**INPUT MATERIAL:**
########################################
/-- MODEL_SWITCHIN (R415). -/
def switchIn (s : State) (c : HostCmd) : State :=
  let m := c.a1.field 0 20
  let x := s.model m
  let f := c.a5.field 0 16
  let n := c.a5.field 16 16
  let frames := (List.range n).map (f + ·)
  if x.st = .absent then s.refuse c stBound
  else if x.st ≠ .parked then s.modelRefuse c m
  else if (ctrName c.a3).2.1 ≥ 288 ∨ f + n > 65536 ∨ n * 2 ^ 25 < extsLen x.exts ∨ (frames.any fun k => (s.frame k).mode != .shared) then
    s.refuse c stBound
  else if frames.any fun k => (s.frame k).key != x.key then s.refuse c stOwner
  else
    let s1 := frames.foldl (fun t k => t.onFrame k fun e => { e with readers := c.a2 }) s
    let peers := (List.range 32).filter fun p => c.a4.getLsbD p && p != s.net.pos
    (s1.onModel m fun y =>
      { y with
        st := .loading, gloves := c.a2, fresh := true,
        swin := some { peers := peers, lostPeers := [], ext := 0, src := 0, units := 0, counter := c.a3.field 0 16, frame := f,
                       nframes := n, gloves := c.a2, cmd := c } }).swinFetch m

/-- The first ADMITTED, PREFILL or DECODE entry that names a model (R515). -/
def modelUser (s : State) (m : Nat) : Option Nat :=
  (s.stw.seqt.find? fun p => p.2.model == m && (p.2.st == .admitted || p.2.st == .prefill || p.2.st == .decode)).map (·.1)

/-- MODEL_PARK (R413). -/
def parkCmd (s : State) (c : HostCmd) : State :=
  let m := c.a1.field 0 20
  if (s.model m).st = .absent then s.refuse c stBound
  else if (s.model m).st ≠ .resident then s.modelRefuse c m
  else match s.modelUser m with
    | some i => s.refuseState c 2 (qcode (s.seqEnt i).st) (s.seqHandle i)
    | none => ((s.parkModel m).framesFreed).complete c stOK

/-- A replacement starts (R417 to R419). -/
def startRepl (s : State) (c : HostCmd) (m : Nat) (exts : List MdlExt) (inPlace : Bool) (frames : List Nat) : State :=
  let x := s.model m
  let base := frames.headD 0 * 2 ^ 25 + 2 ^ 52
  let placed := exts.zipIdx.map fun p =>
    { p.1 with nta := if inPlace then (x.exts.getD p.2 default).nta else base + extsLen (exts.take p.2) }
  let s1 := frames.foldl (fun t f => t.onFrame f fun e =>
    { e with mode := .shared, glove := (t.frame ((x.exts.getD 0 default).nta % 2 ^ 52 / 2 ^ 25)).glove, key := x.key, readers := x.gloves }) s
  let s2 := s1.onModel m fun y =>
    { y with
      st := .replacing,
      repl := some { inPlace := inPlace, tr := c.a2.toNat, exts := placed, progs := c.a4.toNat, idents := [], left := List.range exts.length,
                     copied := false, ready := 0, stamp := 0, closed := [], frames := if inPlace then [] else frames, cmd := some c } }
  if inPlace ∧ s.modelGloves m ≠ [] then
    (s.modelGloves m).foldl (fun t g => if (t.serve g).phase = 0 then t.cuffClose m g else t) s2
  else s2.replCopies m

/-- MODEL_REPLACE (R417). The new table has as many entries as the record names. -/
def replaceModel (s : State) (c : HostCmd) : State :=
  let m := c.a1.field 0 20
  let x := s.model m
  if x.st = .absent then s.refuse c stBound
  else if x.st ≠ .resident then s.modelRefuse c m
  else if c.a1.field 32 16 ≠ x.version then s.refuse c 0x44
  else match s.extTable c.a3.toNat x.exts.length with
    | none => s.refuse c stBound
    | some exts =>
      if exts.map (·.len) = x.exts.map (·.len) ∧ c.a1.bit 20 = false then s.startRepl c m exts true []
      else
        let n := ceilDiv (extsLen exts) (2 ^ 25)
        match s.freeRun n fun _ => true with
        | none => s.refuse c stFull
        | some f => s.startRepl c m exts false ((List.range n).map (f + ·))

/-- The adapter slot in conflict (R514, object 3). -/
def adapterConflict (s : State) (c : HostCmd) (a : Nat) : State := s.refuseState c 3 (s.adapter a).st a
########################################
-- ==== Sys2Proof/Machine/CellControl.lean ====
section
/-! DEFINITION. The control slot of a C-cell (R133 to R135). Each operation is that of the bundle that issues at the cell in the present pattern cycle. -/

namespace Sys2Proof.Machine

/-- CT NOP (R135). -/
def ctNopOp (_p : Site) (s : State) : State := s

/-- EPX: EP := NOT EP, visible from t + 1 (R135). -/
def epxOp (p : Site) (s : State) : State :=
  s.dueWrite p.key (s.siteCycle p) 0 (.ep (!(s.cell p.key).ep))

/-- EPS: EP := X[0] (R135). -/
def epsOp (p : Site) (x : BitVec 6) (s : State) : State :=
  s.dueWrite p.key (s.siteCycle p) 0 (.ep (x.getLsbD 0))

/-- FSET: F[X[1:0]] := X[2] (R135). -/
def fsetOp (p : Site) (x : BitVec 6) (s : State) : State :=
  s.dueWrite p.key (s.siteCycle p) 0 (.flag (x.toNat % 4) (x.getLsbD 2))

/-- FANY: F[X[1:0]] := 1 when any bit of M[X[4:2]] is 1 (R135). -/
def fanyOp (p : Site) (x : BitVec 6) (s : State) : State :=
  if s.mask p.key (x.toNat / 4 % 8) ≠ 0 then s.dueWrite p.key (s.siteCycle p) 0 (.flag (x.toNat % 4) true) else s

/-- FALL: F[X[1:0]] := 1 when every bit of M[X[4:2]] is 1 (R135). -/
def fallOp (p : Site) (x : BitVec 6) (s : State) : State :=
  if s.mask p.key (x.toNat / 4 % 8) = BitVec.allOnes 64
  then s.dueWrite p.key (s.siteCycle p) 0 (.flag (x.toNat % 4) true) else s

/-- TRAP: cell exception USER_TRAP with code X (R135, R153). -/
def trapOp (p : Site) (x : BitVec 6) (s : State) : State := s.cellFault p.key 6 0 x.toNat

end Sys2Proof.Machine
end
########################################
**PROBLEM TO SOLVE:** Using the data above, transcribe the lines that run from the line with "let base := frames.headD" to the line with "object 3). -/", both ends kept, and output nothing else.

**TASK SOLUTION:**
  let base := frames.headD 0 * 2 ^ 25 + 2 ^ 52
  let placed := exts.zipIdx.map fun p =>
    { p.1 with nta := if inPlace then (x.exts.getD p.2 default).nta else base + extsLen (exts.take p.2) }
  let s1 := frames.foldl (fun t f => t.onFrame f fun e =>
    { e with mode := .shared, glove := (t.frame ((x.exts.getD 0 default).nta % 2 ^ 52 / 2 ^ 25)).glove, key := x.key, readers := x.gloves }) s
  let s2 := s1.onModel m fun y =>
    { y with
      st := .replacing,
      repl := some { inPlace := inPlace, tr := c.a2.toNat, exts := placed, progs := c.a4.toNat, idents := [], left := List.range exts.length,
                     copied := false, ready := 0, stamp := 0, closed := [], frames := if inPlace then [] else frames, cmd := some c } }
  if inPlace ∧ s.modelGloves m ≠ [] then
    (s.modelGloves m).foldl (fun t g => if (t.serve g).phase = 0 then t.cuffClose m g else t) s2
  else s2.replCopies m

/-- MODEL_REPLACE (R417). The new table has as many entries as the record names. -/
def replaceModel (s : State) (c : HostCmd) : State :=
  let m := c.a1.field 0 20
  let x := s.model m
  if x.st = .absent then s.refuse c stBound
  else if x.st ≠ .resident then s.modelRefuse c m
  else if c.a1.field 32 16 ≠ x.version then s.refuse c 0x44
  else match s.extTable c.a3.toNat x.exts.length with
    | none => s.refuse c stBound
    | some exts =>
      if exts.map (·.len) = x.exts.map (·.len) ∧ c.a1.bit 20 = false then s.startRepl c m exts true []
      else
        let n := ceilDiv (extsLen exts) (2 ^ 25)
        match s.freeRun n fun _ => true with
        | none => s.refuse c stFull
        | some f => s.startRepl c m exts false ((List.range n).map (f + ·))

/-- The adapter slot in conflict (R514, object 3). -/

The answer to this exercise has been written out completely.